-- ==== Sys2Proof/Laws/State.lean ====
section
/-! SUPPORT. Laws of State: a projection passes through a choice, a fold over a list keeps what each step keeps, and two states with equal fields are equal. -/

namespace Sys2Proof.Machine

/-- What every step of a fold over states keeps, the fold keeps. -/
theorem State.each_keeps {α β : Type} (p : State → β) {f : State → α → State} (h : ∀ s a, p (f s a) = p s) (s : State) (l : List α) :
    p (l.foldl f s) = p s := by
  induction l generalizing s with
  | nil => rfl
  | cons a l ih => simp only [List.foldl_cons]; exact (ih (f s a)).trans (h s a)
/-- The same for a fold over any data. -/
theorem State.foldl_keeps {α β γ : Type} (p : γ → β) {f : γ → α → γ} (h : ∀ s a, p (f s a) = p s) (s : γ) (l : List α) :
    p (l.foldl f s) = p s := by
  induction l generalizing s with
  | nil => rfl
  | cons a l ih => simp only [List.foldl_cons]; exact (ih (f s a)).trans (h s a)
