-- ==== Sys2Proof/Laws/FrameBell.lean ====
section
/-! SUPPORT. Frames of the operations of Machine/Bell.lean: the fields of State that each leaves as they were. -/

set_option maxRecDepth 4000
set_option linter.unusedSimpArgs false

namespace Sys2Proof.Machine

theorem State.applyLat_frame (s : State) : (s.applyLat).pending = s.pending ∧ (s.applyLat).variant = s.variant ∧ (s.applyLat).latches = s.latches ∧ (s.applyLat).resetting = s.resetting ∧ (s.applyLat).med = s.med ∧ (s.applyLat).roms = s.roms ∧ (s.applyLat).dbg = s.dbg ∧ (s.applyLat).i3c = s.i3c := by
  have f1 := @State.raise_frame; have f2 := @State.setFlag_frame; have f3 := @State.setFld_frame
  simp [State.applyLat, f1, f2, f3]
theorem State.checkHold_frame (s : State) : (s.checkHold).pending = s.pending ∧ (s.checkHold).variant = s.variant ∧ (s.checkHold).applied = s.applied ∧ (s.checkHold).latches = s.latches ∧ (s.checkHold).commits = s.commits ∧ (s.checkHold).resetting = s.resetting ∧ (s.checkHold).dev = s.dev ∧ (s.checkHold).pwr = s.pwr ∧ (s.checkHold).hk = s.hk ∧ (s.checkHold).clk = s.clk ∧ (s.checkHold).gang0 = s.gang0 ∧ (s.checkHold).gang1 = s.gang1 ∧ (s.checkHold).med = s.med ∧ (s.checkHold).roms = s.roms ∧ (s.checkHold).prot = s.prot ∧ (s.checkHold).drift = s.drift ∧ (s.checkHold).zl0 = s.zl0 ∧ (s.checkHold).zl1 = s.zl1 ∧ (s.checkHold).mbox = s.mbox ∧ (s.checkHold).nvm = s.nvm ∧ (s.checkHold).srm = s.srm ∧ (s.checkHold).dbg = s.dbg ∧ (s.checkHold).i3c = s.i3c ∧ (s.checkHold).drawn = s.drawn := by
  have f1 := @State.bump_frame; have f2 := @State.raise_frame; have f3 := @State.setFlag_frame
  simp [State.checkHold, f1, f2, f3]
theorem State.takeLine_frame (s : State) : (s.takeLine).pending = s.pending ∧ (s.takeLine).variant = s.variant ∧ (s.takeLine).applied = s.applied ∧ (s.takeLine).latches = s.latches ∧ (s.takeLine).commits = s.commits ∧ (s.takeLine).resetting = s.resetting ∧ (s.takeLine).dev = s.dev ∧ (s.takeLine).pwr = s.pwr ∧ (s.takeLine).hk = s.hk ∧ (s.takeLine).clk = s.clk ∧ (s.takeLine).gang0 = s.gang0 ∧ (s.takeLine).gang1 = s.gang1 ∧ (s.takeLine).med = s.med ∧ (s.takeLine).roms = s.roms ∧ (s.takeLine).prot = s.prot ∧ (s.takeLine).drift = s.drift ∧ (s.takeLine).zl0 = s.zl0 ∧ (s.takeLine).zl1 = s.zl1 ∧ (s.takeLine).mbox = s.mbox ∧ (s.takeLine).nvm = s.nvm ∧ (s.takeLine).srm = s.srm ∧ (s.takeLine).dbg = s.dbg ∧ (s.takeLine).i3c = s.i3c ∧ (s.takeLine).drawn = s.drawn := by
  have f1 := @State.checkHold_frame; have f2 := @State.setFld_frame
  simp [State.takeLine, f1, f2]
theorem State.settleHeldTo_frame (s : State) (e : Nat) : (s.settleHeldTo e).pending = s.pending ∧ (s.settleHeldTo e).variant = s.variant ∧ (s.settleHeldTo e).applied = s.applied ∧ (s.settleHeldTo e).latches = s.latches ∧ (s.settleHeldTo e).commits = s.commits ∧ (s.settleHeldTo e).resetting = s.resetting ∧ (s.settleHeldTo e).dev = s.dev ∧ (s.settleHeldTo e).pwr = s.pwr ∧ (s.settleHeldTo e).hk = s.hk ∧ (s.settleHeldTo e).clk = s.clk ∧ (s.settleHeldTo e).gang0 = s.gang0 ∧ (s.settleHeldTo e).gang1 = s.gang1 ∧ (s.settleHeldTo e).med = s.med ∧ (s.settleHeldTo e).roms = s.roms ∧ (s.settleHeldTo e).xlt = s.xlt ∧ (s.settleHeldTo e).tally = s.tally ∧ (s.settleHeldTo e).prot = s.prot ∧ (s.settleHeldTo e).caches = s.caches ∧ (s.settleHeldTo e).dram = s.dram ∧ (s.settleHeldTo e).reads = s.reads ∧ (s.settleHeldTo e).drift = s.drift ∧ (s.settleHeldTo e).zl0 = s.zl0 ∧ (s.settleHeldTo e).zl1 = s.zl1 ∧ (s.settleHeldTo e).ring = s.ring ∧ (s.settleHeldTo e).strm = s.strm ∧ (s.settleHeldTo e).mbox = s.mbox ∧ (s.settleHeldTo e).pnv = s.pnv ∧ (s.settleHeldTo e).nvm = s.nvm ∧ (s.settleHeldTo e).srm = s.srm ∧ (s.settleHeldTo e).dbg = s.dbg ∧ (s.settleHeldTo e).i3c = s.i3c := by
  have f1 := @State.bump48_frame; have f2 := @State.ev_frame
  simp [State.settleHeldTo, f1, f2]
theorem State.settleHeld_frame (s : State) : (s.settleHeld).pending = s.pending ∧ (s.settleHeld).variant = s.variant ∧ (s.settleHeld).latches = s.latches ∧ (s.settleHeld).resetting = s.resetting ∧ (s.settleHeld).med = s.med ∧ (s.settleHeld).roms = s.roms ∧ (s.settleHeld).dbg = s.dbg ∧ (s.settleHeld).i3c = s.i3c := by
  have f1 := @State.settleHeldTo_frame
  simp [State.settleHeld, f1]
theorem State.bellCmp_frame (s : State) : (s.bellCmp).pending = s.pending ∧ (s.bellCmp).variant = s.variant ∧ (s.bellCmp).latches = s.latches ∧ (s.bellCmp).resetting = s.resetting ∧ (s.bellCmp).med = s.med ∧ (s.bellCmp).roms = s.roms ∧ (s.bellCmp).dbg = s.dbg ∧ (s.bellCmp).i3c = s.i3c := by
  have f1 := @State.raise_frame
  simp [State.bellCmp, f1]
theorem State.refill_frame (s : State) : (s.refill).pending = s.pending ∧ (s.refill).variant = s.variant ∧ (s.refill).latches = s.latches ∧ (s.refill).resetting = s.resetting ∧ (s.refill).med = s.med ∧ (s.refill).roms = s.roms ∧ (s.refill).dbg = s.dbg ∧ (s.refill).i3c = s.i3c := by
  have f1 := @State.bump_frame; have f2 := @State.checkHold_frame; have f3 := @State.setFlag_frame; have f4 := @State.setFld_frame
  simp [State.refill, f1, f2, f3, f4]
theorem State.postLat_frame (s : State) (cap : Option Nat) (level : Option Nat) : (s.postLat cap level).pending = s.pending ∧ (s.postLat cap level).variant = s.variant ∧ (s.postLat cap level).latches = s.latches ∧ (s.postLat cap level).resetting = s.resetting ∧ (s.postLat cap level).clk = s.clk ∧ (s.postLat cap level).med = s.med ∧ (s.postLat cap level).roms = s.roms ∧ (s.postLat cap level).dbg = s.dbg ∧ (s.postLat cap level).i3c = s.i3c := by
  have f1 := @State.raise_frame; have f2 := @State.setFlag_frame; have f3 := @State.setFld_frame
  simp [State.postLat, f1, f2, f3]
theorem State.fsCapture_frame (s : State) (clk : Nat) : (s.fsCapture clk).pending = s.pending ∧ (s.fsCapture clk).variant = s.variant ∧ (s.fsCapture clk).applied = s.applied ∧ (s.fsCapture clk).commits = s.commits ∧ (s.fsCapture clk).resetting = s.resetting ∧ (s.fsCapture clk).dev = s.dev ∧ (s.fsCapture clk).pwr = s.pwr ∧ (s.fsCapture clk).hk = s.hk ∧ (s.fsCapture clk).clk = s.clk ∧ (s.fsCapture clk).gang0 = s.gang0 ∧ (s.fsCapture clk).gang1 = s.gang1 ∧ (s.fsCapture clk).med = s.med ∧ (s.fsCapture clk).roms = s.roms ∧ (s.fsCapture clk).xlt = s.xlt ∧ (s.fsCapture clk).tally = s.tally ∧ (s.fsCapture clk).prot = s.prot ∧ (s.fsCapture clk).caches = s.caches ∧ (s.fsCapture clk).dram = s.dram ∧ (s.fsCapture clk).reads = s.reads ∧ (s.fsCapture clk).drift = s.drift ∧ (s.fsCapture clk).zl0 = s.zl0 ∧ (s.fsCapture clk).zl1 = s.zl1 ∧ (s.fsCapture clk).ring = s.ring ∧ (s.fsCapture clk).strm = s.strm ∧ (s.fsCapture clk).mbox = s.mbox ∧ (s.fsCapture clk).pnv = s.pnv ∧ (s.fsCapture clk).nvm = s.nvm ∧ (s.fsCapture clk).srm = s.srm := by
  have f1 := @State.bump_frame; have f2 := @State.setFld_frame
  simp [State.fsCapture, f1, f2]
theorem State.latch_frame (s : State) (src : Source) (addr : Nat) (v : Nat) : (s.latch src addr v).pending = s.pending ∧ (s.latch src addr v).variant = s.variant ∧ (s.latch src addr v).regs = s.regs ∧ (s.latch src addr v).applied = s.applied ∧ (s.latch src addr v).commits = s.commits ∧ (s.latch src addr v).resetting = s.resetting ∧ (s.latch src addr v).dev = s.dev ∧ (s.latch src addr v).pwr = s.pwr ∧ (s.latch src addr v).hk = s.hk ∧ (s.latch src addr v).clk = s.clk ∧ (s.latch src addr v).bw = s.bw ∧ (s.latch src addr v).gang0 = s.gang0 ∧ (s.latch src addr v).gang1 = s.gang1 ∧ (s.latch src addr v).med = s.med ∧ (s.latch src addr v).roms = s.roms ∧ (s.latch src addr v).xlt = s.xlt ∧ (s.latch src addr v).tally = s.tally ∧ (s.latch src addr v).prot = s.prot ∧ (s.latch src addr v).caches = s.caches ∧ (s.latch src addr v).dram = s.dram ∧ (s.latch src addr v).link = s.link ∧ (s.latch src addr v).reads = s.reads ∧ (s.latch src addr v).drift = s.drift ∧ (s.latch src addr v).zl0 = s.zl0 ∧ (s.latch src addr v).zl1 = s.zl1 ∧ (s.latch src addr v).pmc = s.pmc ∧ (s.latch src addr v).ring = s.ring ∧ (s.latch src addr v).strm = s.strm ∧ (s.latch src addr v).mbox = s.mbox ∧ (s.latch src addr v).pnv = s.pnv ∧ (s.latch src addr v).nvm = s.nvm ∧ (s.latch src addr v).srm = s.srm ∧ (s.latch src addr v).dbg = s.dbg ∧ (s.latch src addr v).i3c = s.i3c := by
  simp [State.latch]

end Sys2Proof.Machine
end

···

_What you have to do_.
What is the number of lines in the entries above that contain the word "Type"? Answer with that number only.

_Exercise answer_.
2